Langley also says that the majority of organisations KPMG deals with don't keep their software patches up to date. "Fail that test and you leave yourselves open," he warns.
Outsourcing payment processing makes sense, particular for smaller operators, Langley advises. "This does not exempt them completely from the PCI DSS requirements but does mean that they substantially reduce the risk of cardholder data loss and achieving compliance is considerably easier," he says.
PCI compliance certainly isn't an issue hospitality can afford to ignore if it wants to have a happy Christmas and a prosperous New Year.
CASE STUDY: WHITBREAD AND PCI COMPLIANCE
PCI compliance was one of the main drivers for Whitbread's decision to completely overhaul its payment processing systems last year.
The company needed to streamline how its subsidiary brands - including Costa Coffee, Premier Inn and Beefeater - interfaced with its corporate banks. The banks had treated Whitbread as three separate companies rather than one and were subjecting the company to multiple fixed rates and charges.
The previous system transferred transactions directly from the outlet to the bank, meaning Whitbread had no central visibility of the transactions and limited access to transactional data such as card input method.

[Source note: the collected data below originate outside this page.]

-- ==== Sys2Proof/Laws/PWalks.lean ====
section
/-!
SUPPORT. What no function of `Machine/Walks.lean` does: touch the queue of the commands that wait.
-/
namespace Sys2Proof.Machine

@[simp] theorem pumpPend_pending (s : State) : (pumpPend s).pending = s.pending := by
  simp only [pumpPend]; (repeat' split) <;> simp (disch := (intros; (repeat' split) <;> simp )) [foldl_pending]

@[simp] theorem requestRecomp_pending (key : Nat) (s : State) : (requestRecomp key s).pending = s.pending := by
  simp [requestRecomp]

@[simp] theorem walkWrite_pending (w : Walk) (i addr : Nat) (hit : Bool) (s : State) : (walkWrite w i addr hit s).pending = s.pending := by
  rfl

@[simp] theorem parkWalk_pending (w : Walk) (s : State) : (parkWalk w s).pending = s.pending := by rfl

@[simp] theorem walkCopy_pending (w : Walk) (s : State) : (walkCopy w s).2.pending = s.pending := by
  simp only [walkCopy]; (repeat' split) <;> simp 

@[simp] theorem walkFails_pending (w : Walk) (s : State) : (walkFails w s).pending = s.pending := by simp [walkFails]

@[simp] theorem serveWalk_pending (w : Walk) (n : Nat) (s : State) : (serveWalk w n s).pending = s.pending := by
  have h : ∀ n w s, Same s (serveWalk w n s) := by
    intro n
    induction n with
    | zero => exact fun _ s => .rfl' s
    | succ n ih =>
      intro w s
      unfold serveWalk
      split
      · exact .rfl' s
      · have hc : Same s (walkCopy w s).2 := .of (walkCopy_pending ..)
        dsimp only
        split
        · exact (ih _ _).trans ((Same.of (walkWrite_pending ..)).trans hc)
        · exact (ih _ _).trans ((Same.of (walkWrite_pending ..)).trans hc)
        · exact (Same.of (parkWalk_pending ..)).trans hc
        · exact (Same.of (requestRecomp_pending ..)).trans ((Same.of (parkWalk_pending ..)).trans hc)
        · exact (Same.of (walkFails_pending ..)).trans hc
  exact (h n w s).out

@[simp] theorem runWalk_pending (s : State) (w : Walk) : (runWalk s w).pending = s.pending := by simp [runWalk]

@[simp] theorem modChan_pending (c : Nat) (f : Channel → Channel) (s : State) : (modChan c f s).pending = s.pending := by
  rfl

@[simp] theorem circFail_pending (c : Nat) (s : State) : (circFail c s).pending = s.pending := by simp [circFail]

@[simp] theorem ownPage_pending (c : Nat) (x : Option (Nat × Nat)) (s : State) : (ownPage c x s).pending = s.pending := by
  rfl

@[simp] theorem skipPage_pending (c : Nat) (s : State) : (skipPage c s).pending = s.pending := by simp [skipPage]

@[simp] theorem parkChan_pending (c : Nat) (s : State) : (parkChan c s).pending = s.pending := by rfl

@[simp] theorem walkOwn_pending (c : Nat) (a0 : Nat) (a1 : State) : (walkOwn c a0 a1).pending = a1.pending := by
  induction a0 generalizing a1 <;> first | rfl | (rename_i ih; simp only [walkOwn]; repeat' first | intro _ | (simp [ih]; done) | refine (foldl_pending _ ?_ _ _).trans ?_ | refine (foldl_pending_fst _ ?_ _ _).trans ?_ | refine (foldl_pending_snd _ ?_ _ _).trans ?_ | dsimp only | split | simp [ih])

@[simp] theorem runWalks_pending (s : State) : (runWalks s).pending = s.pending := by
  simp (disch := (intros; simp )) [runWalks, foldl_pending]

@[simp] theorem editReply_pending (by_ : Editor) (prev : Nat) (s : State) : (editReply by_ prev s).pending = s.pending := by
  simp only [editReply]; (repeat' split) <;> simp 

@[simp] theorem editSkip_pending (by_ : Editor) (s : State) : (editSkip by_ s).pending = s.pending := by
  simp only [editSkip]; (repeat' split) <;> simp 

@[simp] theorem editFault_pending (by_ : Editor) (key : Nat) (s : State) : (editFault by_ key s).pending = s.pending := by
  simp only [editFault]; (repeat' split) <;> simp 

@[simp] theorem endRecomp_pending (key : Nat) (s : State) : (endRecomp key s).pending = s.pending := by
  simp [endRecomp]

@[simp] theorem trySet_pending (e : Edit) (val : Nat) (s : State) : (trySet e val s).2.pending = s.pending := by
  simp only [trySet]; (repeat' split) <;> simp 

@[simp] theorem tryCow_pending (e : Edit) (s : State) : (tryCow e s).2.pending = s.pending := by
  have h : Same s (tryCow e s).2 := by
    unfold tryCow; dsimp only
    split
    · exact .of (editReply_pending ..)
    split
    all_goals
      split
      · exact (Same.of (editReply_pending ..)).trans (.of (writeEntry_pending ..))
      split
      · exact .of (editFault_pending ..)
      split
      · exact .of (allocFrame_pending ..)
      split
      · refine (Same.of (remoteRead_pending ..)).trans ((Same.pmap _ _).trans ((Same.of (writeEntry_pending ..)).trans
          ((Same.of (incCount_pending ..)).trans (.of (allocFrame_pending ..)))))
      · exact ((Same.pmap _ _).trans ((Same.of (writeEntry_pending ..)).trans
          ((Same.of (incCount_pending ..)).trans (.of (allocFrame_pending ..)))))
  exact h.out

@[simp] theorem tryFree_pending (e : Edit) (s : State) : (tryFree e s).2.pending = s.pending := by simp [tryFree]

@[simp] theorem tryEdit_pending (s : State) (e : Edit) : (tryEdit s e).pending = s.pending := by
  simp only [tryEdit]; (repeat' split) <;> simp 

@[simp] theorem pumpMap_pending (s : State) : (pumpMap s).pending = s.pending := by
  simp (disch := (intros; simp )) [pumpMap, foldl_pending]

@[simp] theorem arriveEdit_pending (e : Edit) (s : State) : (arriveEdit e s).pending = s.pending := by
  simp [arriveEdit]

@[simp] theorem mapAfterPop_pending (ring : Nat) (s : State) : (mapAfterPop ring s).pending = s.pending := by
  simp [mapAfterPop]

@[simp] theorem mapAfterPush_pending (ring : Nat) (s : State) : (mapAfterPush ring s).pending = s.pending := by
  simp [mapAfterPush]

@[simp] theorem copyPage_pending (fromTier fromFrame : Nat) (new : FrameId) (s : State) : (copyPage fromTier fromFrame new s).pending = s.pending := by
  simp [copyPage]

@[simp] theorem setCount_pending (f : FrameId) (n : Nat) (s : State) : (setCount f n s).pending = s.pending := by
  simp only [setCount]; (repeat' split) <;> simp 

@[simp] theorem cowDone_pending (c : CowJob) (s : State) : (cowDone c s).pending = s.pending := by simp [cowDone]

@[simp] theorem startReloc_pending (key : Nat) (s : State) : (startReloc key s).pending = s.pending := by
  have h : Same s (startReloc key s) := by
    unfold startReloc; dsimp only
    split
    · exact .rfl' s
    · exact (Same.pmap _ _).trans (.of (writeEntry_pending ..))
  exact h.out

@[simp] theorem relocateFrame_pending (f : FrameId) (s : State) : (relocateFrame f s).pending = s.pending := by
  simp (disch := (intros; simp )) [relocateFrame, foldl_pending]

@[simp] theorem relocCopy_pending (r : Reloc) (f : FrameId) (s : State) : (relocCopy r f s).pending = s.pending := by
  simp [relocCopy]

@[simp] theorem relocDrop_pending (r : Reloc) (s : State) : (relocDrop r s).pending = s.pending := by rfl

@[simp] theorem endReloc_pending (r : Reloc) (s : State) : (endReloc r s).pending = s.pending := by
  have h : Same s (endReloc r s) := by
    unfold endReloc; dsimp only
    split
    · exact (Same.of (pumpMap_pending _)).trans (.of (relocDrop_pending ..))
    have hr : Same s (if s.pmap.moved.any (fun m => m.1 == r.old) then s else refillFifo r.old.tier s) := by
      split
      · exact .rfl' s
      · exact .of (refillFifo_pending ..)
    split
    · exact hr
    · exact (Same.of (pumpMap_pending _)).trans ((Same.of (relocDrop_pending ..)).trans
        ((Same.of (writeEntry_pending ..)).trans ((Same.of (relocCopy_pending ..)).trans hr)))
  exact h.out

@[simp] theorem undoLog_pending (s : State) : (undoLog s).pending = s.pending := by
  have h : Same s (undoLog s) := by
    unfold undoLog
    exact (Same.pmap _ _).trans ((Same.foldl _ (fun _ _ => .of (writeEntry_pending ..)) _ _).trans
      ((Same.pmap _ _).trans (Same.foldl _ (fun _ _ => .of (cowDone_pending ..)) _ _)))
  exact h.out

end Sys2Proof.Machine
end

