/-! What a transfer that starts changes. -/

theorem onlyCell_startTransfer : OnlyCell k s (startTransfer k x s) := by
  simp only [startTransfer, takeTag, setTag, modStream, modCell_modCell]
  exact onlyCell_modCell ..

theorem streamOf_startTransfer (hx : x.stream = u.stream.toNat) : streamOf (startTransfer u.cell x s) u =
    { streamOf s u with tags := tset .free (streamOf s u).tags x.tag .busy } := by
  simp only [startTransfer, takeTag, setTag, hx]
  rw [streamOf_modCell rfl, streamOf_modCell rfl, streamOf_modStream]

theorem streamOf_stepOn_startTransfer (hx : x.stream = u.stream.toNat) :
    streamOf (stepOn u (startTransfer u.cell x s)) u =
    { (streamOf s u).next with tags := tset .free (streamOf s u).tags x.tag .busy } := by
  rw [streamOf_stepOn, streamOf_startTransfer hx]; rfl

theorem xfers_startTransfer : (getCell (startTransfer k x s) k).xfers = (getCell s k).xfers ++ [x] := by
  simp [startTransfer, takeTag, setTag, modStream]

theorem xfers_stepOn_startTransfer :
    (getCell (stepOn u (startTransfer u.cell x s)) u.cell).xfers = (getCell s u.cell).xfers ++ [x] := by
  rw [getCell_stepOn]
  show (getCell (startTransfer u.cell x s) u.cell).xfers = _
  exact xfers_startTransfer

theorem onlyCell_stepOn_startTransfer : OnlyCell u.cell s (stepOn u (startTransfer u.cell x s)) :=
  onlyCell_startTransfer.trans (onlyStream_stepOn ..).1

/-- The transfer that rows of this module's memory become: their bytes as read, each with its destinations. -/
def readTransfer (u : StreamAt) (w : MoveWord) (m : MoveArgs) (list : Bool) (rows : List (Nat × List Nat))
    (s : State) : Transfer :=
  { stream := u.stream.toNat, tag := w.tag.toNat, auto := w.auto, sem := w.sem.toNat, amt := w.amt.toNat
    pieces := rows.flatMap fun r => r.2.map fun d => (d, readLocal s (gaddr r.1) m.len)
    cells := moveCells s u.cell m, ip := (streamOf s u).ip, cause := moveCause s u m list }

/-- Rows of this module's memory: their bytes are read, and the transfer starts. -/
theorem moveStart_of_local
    (h : ∀ r ∈ rows, ∀ a ∈ r.1 :: r.2, isLocal s (gaddr a).mod = true ∧ (gaddr a).tier ≤ 1) :
    moveStart u w m list rows s = stepOn u (startTransfer u.cell (readTransfer u w m list rows s) s) := by
  have hsrc (r) (hr : r ∈ rows) : isLocal s (gaddr r.1).mod = true ∧ (gaddr r.1).tier ≤ 1 :=
    h r hr _ List.mem_cons_self
  have hpieces (q : Nat × List Byte)
      (hq : q ∈ rows.flatMap fun r => r.2.map fun d => (d, readLocal s (gaddr r.1) m.len)) :
      isLocal s (gaddr q.1).mod = true := by
    obtain ⟨r, hr, hq⟩ := List.mem_flatMap.1 hq
    obtain ⟨d, hd, rfl⟩ := List.mem_map.1 hq
    exact (h r hr d (List.mem_cons_of_mem _ hd)).1
  have hkeep := List.filter_eq_self (p := fun q : Nat × List Byte => isLocal s (gaddr q.1).mod).2 hpieces
  simp only [moveStart, moveRead_of_local m.len hsrc, hkeep]
  refine (congrArg (moveIn u w m rows) (moveOut_of_local ?_)).trans (moveIn_of_local ?_)
  · exact fun q hq => isRemote_of_isLocal ((onlyCell_stepOn_startTransfer.isLocal _).trans (hpieces q hq))
  · exact fun r hr => isRemote_of_isLocal ((onlyCell_stepOn_startTransfer.isLocal _).trans (hsrc r hr).1)

end

/-- Settles O22: the branches of the shared effect. -/
theorem transfersStartUnderTheirTag : Obligations.TransfersStartUnderTheirTag := by
  unfold Obligations.TransfersStartUnderTheirTag
  intro s u p w hs hp hshape x hx
  dsimp only
  intro hdst
  refine ⟨fun hblocked => ?blocked,
    fun htag hquota => ⟨fun hnone => ?suppressed, fun heff hrows hlen rows hok => ?starts⟩,
    fun htag hquota hnone hlocal => ?suppressedHere, fun htag hquota heff hrows hlen rows hok hlocal => ?memory⟩
  all_goals refine runs_move hx hs hp hshape hdst ?_
  case blocked =>
    rw [moveEffect_of_blocked hblocked]
    exact ⟨onlyStream_blockUnit .., streamOf_blockUnit ..⟩
  case suppressed => exact moveEffect_of_suppressed htag hquota hnone
  case starts => exact moveEffect_of_rows htag hquota heff hrows hlen hok
  case suppressedHere =>
    rw [moveEffect_of_suppressed htag hquota hnone, bareSignals_of_no_remote hlocal]
  case memory =>
    rw [moveEffect_of_rows htag hquota heff hrows hlen hok, moveStart_of_local hlocal]
    have hcell := onlyCell_stepOn_startTransfer (s := s) (u := u)
      (x := readTransfer u w (moveArgs s u w x.2.1) x.2.2 rows s)
    refine ⟨hcell.1.hbm, hcell.1.deep, hcell, ?_, ?_, ?_⟩
    · rw [streamOf_stepOn_startTransfer rfl]
      exact tget_tset_same TagSt.free (streamOf s u).tags w.tag.toNat TagSt.busy
    · rw [streamOf_stepOn_startTransfer rfl]
    · rw [xfers_stepOn_startTransfer]; rfl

The company wanted to reduce costs and better understand customers to improve its marketing capabilities, which the previous system did not allow. In addition, not having access to transactional data meant any discrepancies that occurred during the reconciliation processes resulted in many wasted man hours to rectify.
The previous PDQ (Process Data Quickly) system was also slowing down service to customers as data needed to be entered into both the till and PDQ terminal.
Under the PDQ system, Whitbread would have had to invest heavily to achieve PCI compliance, while the "Swipe& Sign" technology meant that the firm and not the banks was liable for any fraud.
To streamline the payment process, Whitbread engaged Fidelity National Information Services, which provided a centralised card payment service; IBM, which provided the outlet card payment software - StorePay; Verifone, which provided the fixed and mobile chip and PIN terminals; and Smart Technology Solutions' Hostlink, which integrated the IBM StorePay software with the Verifone terminals.
The project involved deployment of a completely new, end-to-end, centralised infrastructure that unified the transaction process, allowing Whitbread to take advantage of the combined buying power across the group. The centralised software-based system allows Whitbread to use payment terminals as extensions of their existing EPoS systems.
Stephen Deakin, project manager at Whitbread Information Systems, says the move has brought about a number of benefits, including PCI compliance.
"Movement away from "Swipe & Sign" means our restaurants are no longer liable for fraudulent payments and have also benefited from an improvement on transaction rates as a result of chip and PIN," he says. "Combined with the cheaper transaction rates as a result of the group's bulk-buying power, the entire project is delivering total savings in excess of £1m per annum, as well as satisfying 90% of the necessary requirements to make Whitbread PCI compliant.
"The protection of cardholder data is extremely important at Whitbread and becoming PCI compliant allows us to trade with confidence," he adds.